Medically reviewed by on Sep 20, 2021. Written by ASHP.


Antibacterial; β-lactam antibiotic; aminothiazolyl third generation cephalosporin.

Uses for Ceftibuten

Acute Otitis Media (AOM)

Treatment of AOM caused by Haemophilus influenzae (including β-lactamase-producing strains), Moraxella catarrhalis (including β-lactamase-producing strains), or Streptococcus pyogenes (group A β-hemolytic streptococci). (See Acute Otitis Media under Cautions.)

When anti-infectives indicated, AAP recommends high-dose amoxicillin or amoxicillin and clavulanate as drugs of choice for initial treatment of AOM; certain cephalosporins (cefdinir, cefpodoxime, cefuroxime, ceftriaxone) recommended as alternatives for initial treatment in penicillin-allergic patients without a history of severe and/or recent penicillin-allergic reactions.

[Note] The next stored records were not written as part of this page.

/-- DEC builds well-formed instructions only. -/
theorem wf_of_decode {cfg : Config} {w : Word} {ins : Instr} (hc : cfg.wf = true) (h : decode cfg w = .ok ins) :
    ins.wf cfg = true := by
  obtain ⟨m, h0, hm, he, rfl⟩ | ⟨h1, rfl⟩ | ⟨m, h0, h1, he, rfl⟩ := decode_ok_cases h
  · have hf : (registerFields w).byFunct cfg m = true := byFunct_iff.mpr ⟨registerFields_consistent w, h0, hm, he⟩
    by_cases hz : m = .sll ∧ w = 0
    · obtain ⟨rfl, rfl⟩ := hz
      exact wf_instr_nop_iff.mpr ⟨hf, rfl⟩
    · rw [if_neg hz, wf_instr_of_mem_functRange cfg w (functEntry_mem hc he), hf]
      simpa [imp_iff_not_or] using hz
  · by_cases ht : w.extractLsb' 16 5 = 0
    · rw [if_neg (not_not.mpr ht)]
      exact wf_instr_bltz_iff.mpr ⟨h1, ht⟩
    · rw [if_pos ht]
      exact wf_instr_bgez_iff.mpr ⟨h1, ht⟩
  · rw [wf_instr_of_mem_opcodeRange cfg w (opcodeEntry_mem hc he)]
    exact byOpcode_iff.mpr ⟨h0, h1, he⟩

/-! ### The raw word of a well-formed instruction

One lemma for each way a mnemonic is selected (R70): by function code, as one of the opcode-1 pair, by opcode. -/

section
variable {cfg : Config}

theorem decode_raw_of_byFunct {m : RMnem} {f : RegisterFields} (h : f.byFunct cfg m = true) :
    decode cfg f.raw = .ok (.ofRegister (if m = .sll ∧ f.raw = 0 then .nop else m) f) := by
  obtain ⟨hs, h0, hm, he⟩ := byFunct_iff.mp h
  rw [decode_of_functEntry h0 hm he, ← RegisterFields.eq_of_consistent hs]

theorem decode_raw_of_branchPair {f : ImmediateFields} (hs : f.consistent = true) (h1 : f.raw.extractLsb' 26 6 = 1) :
    decode cfg f.raw = .ok (.ofImmediate (if f.targetReg ≠ 0 then .bgez else .bltz) f) := by
  have ht : f.targetReg = f.raw.extractLsb' 16 5 := by
    conv_lhs => rw [ImmediateFields.eq_of_consistent hs]
    exact targetRegOf_eq f.raw
  rw [decode_of_branchPair h1, ← ImmediateFields.eq_of_consistent hs, ht]

theorem decode_of_byOpcode {m : OpcodeMnem} {w : Word} (h : byOpcode cfg m w = true) :
    decode cfg w = .ok (m.mnem.instr w) := by
  obtain ⟨h0, h1, he⟩ := byOpcode_iff.mp h
  exact decode_of_opcodeEntry h0 h1 he

theorem decode_raw_of_immediate {m : IMnem} {f : ImmediateFields}
    (h : (f.consistent && byOpcode cfg (.imm m) f.raw) = true) : decode cfg f.raw = .ok (.ofImmediate m f) := by
  obtain ⟨hs, hm⟩ := Bool.and_eq_true_iff.mp h
  rw [decode_of_byOpcode hm, OpcodeMnem.mnem, Mnem.instr, ← ImmediateFields.eq_of_consistent hs]

theorem decode_raw_of_jump {m : JMnem} {f : JumpFields} (h : (f.consistent && byOpcode cfg (.jump m) f.raw) = true) :
    decode cfg f.raw = .ok (.ofJump m f) := by
  obtain ⟨hs, hm⟩ := Bool.and_eq_true_iff.mp h
  rw [decode_of_byOpcode hm, OpcodeMnem.mnem, Mnem.instr, ← JumpFields.eq_of_consistent hs]

theorem decode_raw_of_mul {f : RegisterFields} (h : (f.consistent && byOpcode cfg .mul f.raw) = true) :
    decode cfg f.raw = .ok (.mul f) := by
  obtain ⟨hs, hm⟩ := Bool.and_eq_true_iff.mp h
  rw [decode_of_byOpcode hm, OpcodeMnem.mnem, Mnem.instr, ← RegisterFields.eq_of_consistent hs, Instr.ofRegister]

Pharyngitis and Tonsillitis

Treatment of pharyngitis and tonsillitis caused by S. pyogenes (group A β-hemolytic streptococci). Generally effective in eradicating S. pyogenes from nasopharynx; efficacy in prevention of subsequent rheumatic fever not established to date.

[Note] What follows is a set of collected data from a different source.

/-- Memory, PC, the registers and the stack pointer at reset, as the source states them (R20, R21, R23, R26, R241). -/
def Obligations.ResetStateOfTheSource : Prop :=
  (∀ a, State.reset.byteAt a = 0) ∧ State.reset.pc = 0x200 ∧ (∀ x, State.reset.readV x = 0) ∧ State.reset.sp = -1

/-- I, the stack slots, DT and ST are zero at reset: the spec's decision D8, log entry 9, no statement of the source. -/
def Obligations.ResetStateByDecision : Prop :=
  State.reset.i = 0 ∧ (∀ k, State.reset.slot k = 0) ∧ State.reset.dt = 0 ∧ State.reset.st = 0

/-- The `reset` input re-creates the machine state from any state, keeping the parameters and calling no display
operation (R240; the values of I, the slots, DT and ST are decision D8, log entry 9). -/
def Obligations.HostResetRecreatesState : Prop :=
  ∀ s : State, hostReset s = { State.reset with outputs := s.outputs, params := s.params } ∧ (hostReset s).sp = -1

/-- From reset with nothing loaded the first step fetches 0x0000 and raises DECODE (test vector N10; the kept PC + 2 is
D7, log entry 8). -/
def Obligations.ResetWithoutProgramRaisesDecode : Prop :=
  step State.reset = .fault (.decode 0 { State.reset with pc := 0x202 })

/-! ## The host's side -/

/-- R31: the host reads back what it wrote, for every element and every value in its domain (decision D14, log entry
18). -/
def Obligations.HostWriteReadsBack : Prop :=
  ∀ (e : Element) (value : Int) (s : State), MemoryCanonical s → e.inDomain value = true →
    ∃ t, hostWrite e value s = .next t ∧ hostRead e t = value

/-- No element of the state aliases another (R23): a host write leaves every other element as it was, and the outputs and
parameters too. -/
def Obligations.HostWriteLeavesOtherElements : Prop :=
  ∀ (e e' : Element) (value : Int) (s t : State), MemoryCanonical s → e' ≠ e → hostWrite e value s = .next t →
    hostRead e' t = hostRead e' s ∧ t.outputs = s.outputs ∧ t.params = s.params

/-- SP has the domain -1 to 15 and every other element that of its width; a write outside it is refused (R31; that the
model refuses is log entry 18). -/
def Obligations.HostWriteOutsideDomainIsRefused : Prop :=
  ∀ (e : Element) (value : Int) (s : State),
    (e = .sp ∧ (value < -1 ∨ 15 < value)) ∨ (e ≠ .sp ∧ (value < 0 ∨ 2 ^ e.width ≤ value)) →
    hostWrite e value s = .refused (.hostWriteOutOfDomain value)

/-- R49: a host write of an opcode at PC is seen by the next fetch, with nothing needed in between (decision D14, log
entry 18). -/
def Obligations.StoredOpcodeIsFetchedNext : Prop :=
  ∀ (s : State) (w : Word), MemoryCanonical s → s.pc.toNat ≤ 0xFFE →
    (putOpcode s s.pc.toNat w).opcodeAtPc = w

/-- An encoded instruction stored at PC is the one the next step runs: encoder, memory, fetch, decoder and dispatch
agree (R41, R77, R107; the patterns rest on D1, log entry 4). -/
def Obligations.StoredInstructionRunsNext : Prop :=
  ∀ (s : State) (i : Instr), MemoryCanonical s → s.pc.toNat ≤ 0xFFE →
    step (s.withFetchWord 16 (encode i).toNat) =
      exec i { s.withFetchWord 16 (encode i).toNat with pc := s.pc + 2 }

/-- A self-jump is the end of a run: every number of further steps leaves the state unchanged (R245, the convention is
decision D23). -/
def Obligations.SelfJumpLeavesStateUnchanged : Prop :=
  ∀ s : State, AtSelfJump s → ∀ n : Nat, Sys2Proof.core.run n s = .next s

/-- A `next` requested through the ports reports what the step did: an error's kind, under its code of R200, and payload
with the state it leaves, or success with `cls_req` exactly when a CLS ran (R112, R200; the ports are D11, log entry 14, the codes D10, log entry
12). -/
def Obligations.PortReportsTheStep : Prop :=
  ∀ (r : PortRequest) (s : State), r.op = 1 →
    (∀ f, step s = .fault f →
      transact r s = .answered ⟨true, true, f.code, f.info, none, false⟩ f.after ∧
        ((∃ w t, f = .decode w t ∧ f.code = 1) ∨ (∃ t, f = .emptyStack t ∧ f.code = 3) ∨
          (∃ t, f = .fullStack t ∧ f.code = 4) ∨ (∃ pc delta t, f = .pcOverflow pc delta t ∧ f.code = 5) ∨
          ∃ pc t, f = .fetchOob pc t ∧ f.code = 6)) ∧
      ∀ t, step s = .next t →
        ∃ cls, transact r s = .answered ⟨true, false, 0, 0, none, cls⟩ t ∧
          (cls = true ↔ decodeWord s.params.seVxVyMask s.opcodeAtPc = some .cls)

/-- The identity codes (R78, decision D9), the error codes and the fields of `err_info` (R200, decision D10; log entry
12). That `err_info` is 0 for the two stack errors, which have no payload, is the model's choice (log entry 12). -/
def Obligations.ErrorPayloadFields : Prop :=
  ∀ (w : Word) (id : Identity) (expected actual delta : Nat) (s : State),
    [Identity.cls, .ret, .jmpAddr, .callAddr, .seVxByte, .sneVxByte, .seVxVy, .ldVxByte].map Identity.code =
        [0, 1, 2, 3, 4, 5, 6, 7] ∧
      (Fault.decode w s).code = 1 ∧ (Fault.arity id expected actual s).code = 2 ∧ (Fault.emptyStack s).code = 3 ∧
      (Fault.fullStack s).code = 4 ∧ (Fault.pcOverflow w delta s).code = 5 ∧ (Fault.fetchOob w s).code = 6 ∧
      (Fault.decode w s).info.extractLsb' 0 16 = w ∧
      (Fault.fetchOob w s).info.extractLsb' 0 16 = w ∧
      (Fault.pcOverflow w delta s).info.extractLsb' 0 16 = w ∧
      (Fault.pcOverflow w delta s).info.extractLsb' 16 4 = BitVec.ofNat 4 delta ∧
      (Fault.arity id expected actual s).info.extractLsb' 0 3 = id.code ∧
      Identity.ofCode id.code = id ∧
      (Fault.arity id expected actual s).info.extractLsb' 4 2 = BitVec.ofNat 2 expected ∧
      (Fault.arity id expected actual s).info.extractLsb' 8 8 = BitVec.ofNat 8 actual ∧
      (Fault.emptyStack s).info = 0 ∧ (Fault.fullStack s).info = 0

/-- Reading the text of a line of assembly gives the line back (R80; the syntax is the spec's own, D17, the spacing and
letter case the model's, log entry 19). -/
def Obligations.AssemblyTextReadsBack : Prop := ∀ line : AsmLine, readLine line.text = some line

/-- The host's load of an assembled program puts each line's word at consecutive even offsets, high byte first, and
leaves every byte outside the program and everything but memory as it was (R41, R80, R242; the syntax is D17, log entry 19). -/
def Obligations.LoadedProgramReadsBack : Prop :=
  ∀ (lines : List AsmLine) (a : Nat) (s : State), MemoryCanonical s → a + 2 * lines.length ≤ Config.memSize →
    ∃ t, loadProgram a lines s = .next t ∧
      (∀ j line, lines[j]? = some line →
        composeOpcode (t.byteAt (a + 2 * j)) (t.byteAt (a + 2 * j + 1)) = line.encoding) ∧
      (∀ q, q < a ∨ a + 2 * lines.length ≤ q → t.byteAt q = s.byteAt q) ∧ t = { s with mem := t.mem }
end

AAP, IDSA, AHA, and others recommend a penicillin regimen (10 days of oral penicillin V or oral amoxicillin or single dose of IM penicillin G benzathine) as treatment of choice for S. pyogenes pharyngitis and tonsillitis; other anti-infectives (oral cephalosporins, oral macrolides, oral clindamycin) recommended as alternatives in penicillin-allergic patients.

If an oral cephalosporin used, 10-day regimen of first generation cephalosporin (cefadroxil, cephalexin) preferred instead of other cephalosporins with broader spectrums of activity (e.g., cefaclor, cefdinir, cefixime, cefpodoxime, cefuroxime).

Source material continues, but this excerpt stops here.